As Detours noted in the opinion piece, it took the authors four years and six rejections to get the work published in a computational biology journal, which he acknowledged was "not the most efficient venue to reach the oncology community."

In his review, Jordan argued that "such a provocative finding should have been highlighted" and said that it was "difficult not to interpret this difficulty [in getting the paper published] as an expression of reluctance to question the significance of a widely practiced and widely published approach."

As for the Belgian group's findings, Jordan said that the data "speaks for itself." He specifically referenced Figure 2 in the paper, which shows how random sets of genes perform for each of 48 published signatures.

The authors tried 1,000 random sets of genes for each signature, and, as Jordan noted, in several cases, the random sets performed "as well or better" to predict overall survival in breast cancer than the set of genes "painstakingly chosen after many involved experiments" by the authors of the papers in which the signatures were published.

Clinical Repercussions?

Among the 48 signatures Detours and his colleagues put to the test were three that diagnostics firms have commercialized as tests.

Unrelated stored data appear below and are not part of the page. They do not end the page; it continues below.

-- ==== Sys2Proof/Machine/Checksum.lean ====
section
/-! DEFINITION. The checksum family: `CRC.INIT`, `CRC.BYTE`, `CRC.SUM`, `CRC.APPEND`, `CRC.CHECK` (spec/40_crc.md R98 to
R102). -/

namespace Sys2Proof.Machine

/-- `CRC.INIT` as an operation of the block (R98). -/
def crcInitOp (s : State) : State :=
  withLength acceptsNone (fun s => emit .none { s with acc := Params.crcInit }) s

/-- `CRC.BYTE b` as an operation of the block (R99). -/
def crcByteOp (b : Byte) (s : State) : State :=
  withLength acceptsNone (fun s => emit .none { s with acc := crcByte s.acc b }) s

/-- `CRC.SUM` as an operation of the block (R100). -/
def crcSumOp (s : State) : State :=
  withLength acceptsAny (fun s => emit .none { s with acc := crc16 (inputMessage s) }) s

/-- `CRC.APPEND` as an operation of the block (R101): a private accumulator, `ACC` not touched. -/
def crcAppendOp (s : State) : State :=
  withLength acceptsAny (fun s => emit (.bytes (inputMessage s ++ le16 (crc16 (inputMessage s)))) s) s

/-- `CRC.CHECK` as an operation of the block (R102): recompute and compare, never a zero residue (R197). -/
def crcCheckOp (s : State) : State :=
  withLength acceptsTrailer (fun s =>
    let m := inputMessage s
    let n := m.length
    emit .none (writeEq (trailerMatches (slice m 0 (n - Params.trailerLen)) (field16 m (n - Params.trailerLen))) s)) s

/-- The meaning of `CRC.INIT` (R98). -/
def execCrcInit (s : State) : Result := .next (crcInitOp s)

/-- The meaning of `CRC.BYTE b` (R99). -/
def execCrcByte (b : Byte) (s : State) : Result := .next (crcByteOp b s)

/-- The meaning of `CRC.SUM` (R100). -/
def execCrcSum (s : State) : Result := .next (crcSumOp s)

/-- The meaning of `CRC.APPEND` (R101). -/
def execCrcAppend (s : State) : Result := .next (crcAppendOp s)

/-- The meaning of `CRC.CHECK` (R102). -/
def execCrcCheck (s : State) : Result := .next (crcCheckOp s)

end Sys2Proof.Machine
end

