/-- Settles O5, by what a step does with an event that decodes and with one that does not. -/
theorem stepRunsDecodedInstruction : Obligations.StepRunsDecodedInstruction := by
  intro s rest i
  refine ⟨fun cw mi h hd => step_issue_ok s cw mi rest i h hd, fun kind m h hd => step_wire_ok s kind m rest i h hd,
    fun cw mi h => ⟨step_issue_error s cw mi rest .illegalOp h, step_issue_error s cw mi rest .badOperand h⟩, ?_⟩
  intro kind m e h hd hkind
  rw [step_wire_error s kind m rest e h hd]
  rcases hkind with rfl | rfl | rfl <;> rfl

/-! ## The status register over a step -/

/-- A set `ERR` outlives every step that is no reset, and `ECODE` with it (R24, R25). -/
theorem BlockChange.err_sticky {s t : State} (h : BlockChange s t) (hr : s.inputs.head? ≠ some .reset)
    (he : s.stErr = true) : t.stErr = true ∧ t.stEcode = s.stEcode := by
  cases h with
  | quiet _ _ err ecode _ => exact ⟨err.trans he, ecode⟩
  | refused c _ _ err ecode _ => exact ⟨err, by simpa [he] using ecode⟩
  | done _ _ _ err ecode _ => exact ⟨err.trans he, ecode⟩
  | reset rest head => simp [head] at hr

/-- `ECODE` keeps its value over a step that leaves `ERR` at 0 and is no reset (R25). -/
theorem BlockChange.ecode_kept {s t : State} (h : BlockChange s t) (hr : s.inputs.head? ≠ some .reset)
    (he : t.stErr = false) : t.stEcode = s.stEcode := by
  cases h with
  | quiet _ _ _ ecode _ => exact ecode
  | refused c _ _ err _ _ => simp [err] at he
  | done _ _ _ _ ecode _ => exact ecode
  | reset rest head => simp [head] at hr

/-- Where `ERR` becomes set, an issue was refused and its code is recorded (R24, R172). -/
theorem BlockChange.first_refusal {s t : State} (h : BlockChange s t) (hs : s.stErr = false) (ht : t.stErr = true) :
    ∃ c, t.completions = s.completions ++ [.refused c] ∧ t.stEcode = refusalValue c := by
  cases h with
  | quiet _ _ err _ _ => simp [err, hs] at ht
  | refused c _ _ _ ecode completions => exact ⟨c, completions, by simpa [hs] using ecode⟩
  | done _ _ _ err _ _ => simp [err, hs] at ht
  | reset _ _ _ _ err _ _ => simp [err] at ht

/-- A step that adds a refused completion sets `ERR`, records the code if it is the first, and keeps `EQ` (R172,
R177). -/
theorem BlockChange.of_refused_completion {s t : State} (h : BlockChange s t) (c : RefusalCode)
    (hc : t.completions = s.completions ++ [.refused c]) :
    t.stEq = s.stEq ∧ t.stErr = true ∧ t.stEcode = if s.stErr then s.stEcode else refusalValue c := by
  cases h with
  | quiet _ _ _ _ completions => simp [completions] at hc
  | refused c' _ eq err ecode completions =>
    obtain rfl : c' = c := by simpa [completions] using hc
    exact ⟨eq, err, ecode⟩
  | done _ _ _ _ _ completions => simp [completions] at hc
  | reset _ _ _ _ _ _ completions => simp [completions] at hc

/-- `ECODE` is 0 while `ERR` is 0, over every step (R25). -/
theorem BlockChange.ecode_zero {s t : State} (h : BlockChange s t) (hs : s.stErr = false → s.stEcode = 0)
    (ht : t.stErr = false) : t.stEcode = 0 := by
  cases h with
  | quiet _ _ err ecode _ => rw [ecode, hs (err ▸ ht)]
  | refused c _ _ err _ _ => simp [err] at ht
  | done _ _ _ err ecode _ => rw [ecode, hs (err ▸ ht)]
  | reset _ _ _ _ _ ecode _ => exact ecode

/-- Whatever stands in `ERR` and `ECODE`, an issue gets the same answer and leaves `ACC` and `EQ` alike (R24, R25). -/
theorem step_issue_ignores_err (s : State) (cw : CmdWord) (mi : Msg) (rest : List Input) (err : Bool)
    (ecode : BitVec 3) (h : s.inputs = .issue cw mi :: rest) :
    ∃ t u c, step s = .next t ∧ step { s with stErr := err, stEcode := ecode } = .next u ∧
      t.completions = s.completions ++ [c] ∧ u.completions = s.completions ++ [c] ∧ u.acc = t.acc ∧
      u.stEq = t.stEq := by
  cases hd : decodeWord cw with
  | error e =>
    exact ⟨_, _, _, step_issue_error s cw mi rest e h hd, step_issue_error _ cw mi rest e h hd, rfl, rfl, rfl, rfl⟩
  | ok i =>
    rw [step_issue_ok s cw mi rest i h hd, step_issue_ok { s with stErr := err, stEcode := ecode } cw mi rest i h hd]
    have hm := inputMessage_issue s cw mi rest h
    have hm' := inputMessage_issue { s with stErr := err, stEcode := ecode } cw mi rest h
    rcases exec_operation_eq i mi (isOperation_of_decodeWord cw i hd) with hx | ⟨out, hx⟩
    · exact ⟨_, _, _, hx s hm, hx _ hm', rfl, rfl, rfl, rfl⟩
    · exact ⟨_, _, _, hx s hm, hx _ hm', rfl, rfl, rfl, rfl⟩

These include a 16-gene signature that Genomic Health includes in its Oncotype DX breast cancer assay, the 70-gene signature that is the foundation for Agendia's MammaPrint test, and a signature that is used in Ipsogen's MapQuantDx offering.

Unlike most of the signatures tested, though, the three commercialized signatures perfomed "much better than almost all of the random gene sets of the same size," Jordan noted in his review.

Detours last week stressed that the paper's scope is "limited to the use of the signatures as research tools" and does not question the utility of clinical assays sold by Agendia, Genomic Health, Ipsogen, or any other firm. He added that the authors are not arguing that "all signatures are no better than random" but that 60 percent are, "so it should be no surprise that some published signatures are significantly
better than random gene sets."

That being said, Detours suggested that the paper could be useful for companies that wish to use gene expression signatures as the basis for various oncology tests.

"Test developers should have the kind of negative controls, such as random signature tests, proposed in the paper," said Detours.

As far as breast cancer is concerned, he said that current prognostics are "far from perfect," but that it is "very unlikely that better predictors will be produced by mining existing expression data."

He offered that in the future a weaker immune component in ER-negative tumors may provide "prognostic power" in the treatment of breast cancer. Detours added that "no one knows what will come out of sequencing studies [that] measure different biological parameters" and that the "analysis of circulating tumor cells and circulating tumor DNA are certainly interesting."

Jordan said this week that for test developers, "all that really matters is the clinical validity of the test, ideally using as few genes as possible."

He said that paper "leads one to suspect that many signatures are unnecessarily complex," and said that another recent paper in the Journal of the National Cancer Institute shows that a "very good classification" can be achieved with three genes. "This is obviously very important for test developers," said Jordan.